§ EXERCISE DETAILS:
For the entries that follow, restate word for word the line containing "obtain ⟨-, -, hsnap⟩ := hs", the line containing "the bus. -/", and every line that lies between them.

§ MATERIAL TO PROCESS:
┌──

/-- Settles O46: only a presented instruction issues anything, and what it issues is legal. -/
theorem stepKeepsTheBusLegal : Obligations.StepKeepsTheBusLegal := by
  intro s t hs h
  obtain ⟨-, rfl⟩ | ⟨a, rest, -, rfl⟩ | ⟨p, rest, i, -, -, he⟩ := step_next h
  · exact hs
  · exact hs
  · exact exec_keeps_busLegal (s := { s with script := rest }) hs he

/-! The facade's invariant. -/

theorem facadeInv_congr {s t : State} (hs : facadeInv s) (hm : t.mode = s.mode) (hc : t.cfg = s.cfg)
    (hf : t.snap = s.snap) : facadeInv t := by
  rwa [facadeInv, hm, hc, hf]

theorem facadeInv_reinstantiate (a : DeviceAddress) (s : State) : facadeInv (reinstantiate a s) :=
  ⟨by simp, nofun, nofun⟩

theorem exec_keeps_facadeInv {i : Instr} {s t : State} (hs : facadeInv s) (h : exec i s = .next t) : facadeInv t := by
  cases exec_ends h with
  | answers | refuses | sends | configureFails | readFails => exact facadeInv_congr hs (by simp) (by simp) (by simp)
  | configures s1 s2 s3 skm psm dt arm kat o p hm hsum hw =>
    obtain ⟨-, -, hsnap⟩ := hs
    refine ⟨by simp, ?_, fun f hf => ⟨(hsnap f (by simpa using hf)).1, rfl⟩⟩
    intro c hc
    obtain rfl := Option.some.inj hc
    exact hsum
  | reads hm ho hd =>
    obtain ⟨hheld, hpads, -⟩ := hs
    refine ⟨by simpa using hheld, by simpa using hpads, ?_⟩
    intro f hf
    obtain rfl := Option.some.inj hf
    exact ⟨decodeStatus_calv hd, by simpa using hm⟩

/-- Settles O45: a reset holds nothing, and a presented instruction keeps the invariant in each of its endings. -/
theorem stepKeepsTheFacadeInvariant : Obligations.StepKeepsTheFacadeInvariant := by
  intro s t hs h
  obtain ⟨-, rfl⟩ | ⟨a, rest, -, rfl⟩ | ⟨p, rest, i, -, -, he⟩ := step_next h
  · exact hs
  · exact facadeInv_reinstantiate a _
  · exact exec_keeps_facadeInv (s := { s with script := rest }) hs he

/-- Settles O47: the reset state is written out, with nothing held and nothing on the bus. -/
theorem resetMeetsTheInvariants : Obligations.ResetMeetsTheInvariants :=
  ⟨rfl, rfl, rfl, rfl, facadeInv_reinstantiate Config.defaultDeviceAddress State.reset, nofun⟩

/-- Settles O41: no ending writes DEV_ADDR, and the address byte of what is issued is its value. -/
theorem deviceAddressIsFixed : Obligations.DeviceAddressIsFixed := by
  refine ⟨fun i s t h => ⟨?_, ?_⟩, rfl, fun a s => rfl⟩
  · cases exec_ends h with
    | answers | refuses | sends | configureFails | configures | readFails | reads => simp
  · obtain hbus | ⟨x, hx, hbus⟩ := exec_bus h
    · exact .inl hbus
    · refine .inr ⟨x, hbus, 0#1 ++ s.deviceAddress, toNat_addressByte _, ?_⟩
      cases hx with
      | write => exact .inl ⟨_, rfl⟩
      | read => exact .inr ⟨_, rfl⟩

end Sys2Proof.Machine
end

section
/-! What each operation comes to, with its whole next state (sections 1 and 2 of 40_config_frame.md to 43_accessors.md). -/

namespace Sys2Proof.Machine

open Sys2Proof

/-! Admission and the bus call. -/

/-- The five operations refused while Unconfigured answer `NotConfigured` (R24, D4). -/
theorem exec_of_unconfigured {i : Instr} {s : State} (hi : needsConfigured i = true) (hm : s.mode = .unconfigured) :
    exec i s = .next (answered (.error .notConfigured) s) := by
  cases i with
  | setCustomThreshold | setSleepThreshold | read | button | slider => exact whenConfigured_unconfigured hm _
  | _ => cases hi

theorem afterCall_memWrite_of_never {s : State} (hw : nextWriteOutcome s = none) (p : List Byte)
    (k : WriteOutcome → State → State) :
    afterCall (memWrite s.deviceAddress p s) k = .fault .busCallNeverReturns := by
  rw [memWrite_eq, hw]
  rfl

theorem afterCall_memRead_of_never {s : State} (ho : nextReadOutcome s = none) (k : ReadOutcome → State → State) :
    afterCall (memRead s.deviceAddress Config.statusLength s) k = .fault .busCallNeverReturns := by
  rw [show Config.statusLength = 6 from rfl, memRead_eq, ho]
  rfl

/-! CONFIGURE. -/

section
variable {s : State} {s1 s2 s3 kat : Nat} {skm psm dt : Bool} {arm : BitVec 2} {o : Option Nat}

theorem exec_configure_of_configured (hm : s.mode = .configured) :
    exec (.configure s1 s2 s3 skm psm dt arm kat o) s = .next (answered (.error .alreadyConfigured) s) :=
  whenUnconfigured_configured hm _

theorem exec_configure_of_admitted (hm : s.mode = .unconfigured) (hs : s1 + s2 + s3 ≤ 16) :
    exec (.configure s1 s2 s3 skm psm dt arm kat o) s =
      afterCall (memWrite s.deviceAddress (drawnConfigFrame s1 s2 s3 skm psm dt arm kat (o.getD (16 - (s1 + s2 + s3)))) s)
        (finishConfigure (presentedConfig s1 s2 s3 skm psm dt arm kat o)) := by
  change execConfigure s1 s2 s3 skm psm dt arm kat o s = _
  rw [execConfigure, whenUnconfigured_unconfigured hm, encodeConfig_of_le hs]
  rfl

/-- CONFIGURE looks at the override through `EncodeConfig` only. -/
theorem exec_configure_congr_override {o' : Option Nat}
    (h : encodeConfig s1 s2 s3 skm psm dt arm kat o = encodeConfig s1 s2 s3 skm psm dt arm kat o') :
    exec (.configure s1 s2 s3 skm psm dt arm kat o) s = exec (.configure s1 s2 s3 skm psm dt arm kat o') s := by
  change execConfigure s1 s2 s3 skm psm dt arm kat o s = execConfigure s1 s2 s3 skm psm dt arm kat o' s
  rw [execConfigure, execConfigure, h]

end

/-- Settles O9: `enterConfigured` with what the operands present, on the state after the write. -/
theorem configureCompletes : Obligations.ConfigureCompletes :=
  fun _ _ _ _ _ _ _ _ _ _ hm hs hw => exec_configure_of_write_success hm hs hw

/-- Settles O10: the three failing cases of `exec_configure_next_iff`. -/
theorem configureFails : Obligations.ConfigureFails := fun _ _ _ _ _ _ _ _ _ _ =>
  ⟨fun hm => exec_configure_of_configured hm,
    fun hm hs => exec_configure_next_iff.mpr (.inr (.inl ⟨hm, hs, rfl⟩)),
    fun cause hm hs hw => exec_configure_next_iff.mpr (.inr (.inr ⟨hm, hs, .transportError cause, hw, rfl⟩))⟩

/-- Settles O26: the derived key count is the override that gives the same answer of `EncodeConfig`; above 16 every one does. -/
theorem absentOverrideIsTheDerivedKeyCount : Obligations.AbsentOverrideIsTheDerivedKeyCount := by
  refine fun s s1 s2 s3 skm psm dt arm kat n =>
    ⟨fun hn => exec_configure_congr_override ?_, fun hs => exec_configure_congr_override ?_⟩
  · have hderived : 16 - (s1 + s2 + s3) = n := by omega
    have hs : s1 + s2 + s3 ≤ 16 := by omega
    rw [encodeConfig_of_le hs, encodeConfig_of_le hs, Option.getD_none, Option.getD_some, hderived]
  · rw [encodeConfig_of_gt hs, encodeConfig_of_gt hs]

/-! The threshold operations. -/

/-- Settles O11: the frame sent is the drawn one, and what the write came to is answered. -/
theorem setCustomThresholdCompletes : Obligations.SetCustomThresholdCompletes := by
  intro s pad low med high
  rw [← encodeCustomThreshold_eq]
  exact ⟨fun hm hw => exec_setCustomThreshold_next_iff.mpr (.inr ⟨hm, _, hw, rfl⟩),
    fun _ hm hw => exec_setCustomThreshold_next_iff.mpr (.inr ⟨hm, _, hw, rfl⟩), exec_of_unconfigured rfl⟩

└──

§ SOLUTION FOR THIS EXERCISE:
    obtain ⟨-, -, hsnap⟩ := hs
    refine ⟨by simp, ?_, fun f hf => ⟨(hsnap f (by simpa using hf)).1, rfl⟩⟩
    intro c hc
    obtain rfl := Option.some.inj hc
    exact hsum
  | reads hm ho hd =>
    obtain ⟨hheld, hpads, -⟩ := hs
    refine ⟨by simpa using hheld, by simpa using hpads, ?_⟩
    intro f hf
    obtain rfl := Option.some.inj hf
    exact ⟨decodeStatus_calv hd, by simpa using hm⟩

/-- Settles O45: a reset holds nothing, and a presented instruction keeps the invariant in each of its endings. -/
theorem stepKeepsTheFacadeInvariant : Obligations.StepKeepsTheFacadeInvariant := by
  intro s t hs h
  obtain ⟨-, rfl⟩ | ⟨a, rest, -, rfl⟩ | ⟨p, rest, i, -, -, he⟩ := step_next h
  · exact hs
  · exact facadeInv_reinstantiate a _
  · exact exec_keeps_facadeInv (s := { s with script := rest }) hs he

/-- Settles O47: the reset state is written out, with nothing held and nothing on the bus. -/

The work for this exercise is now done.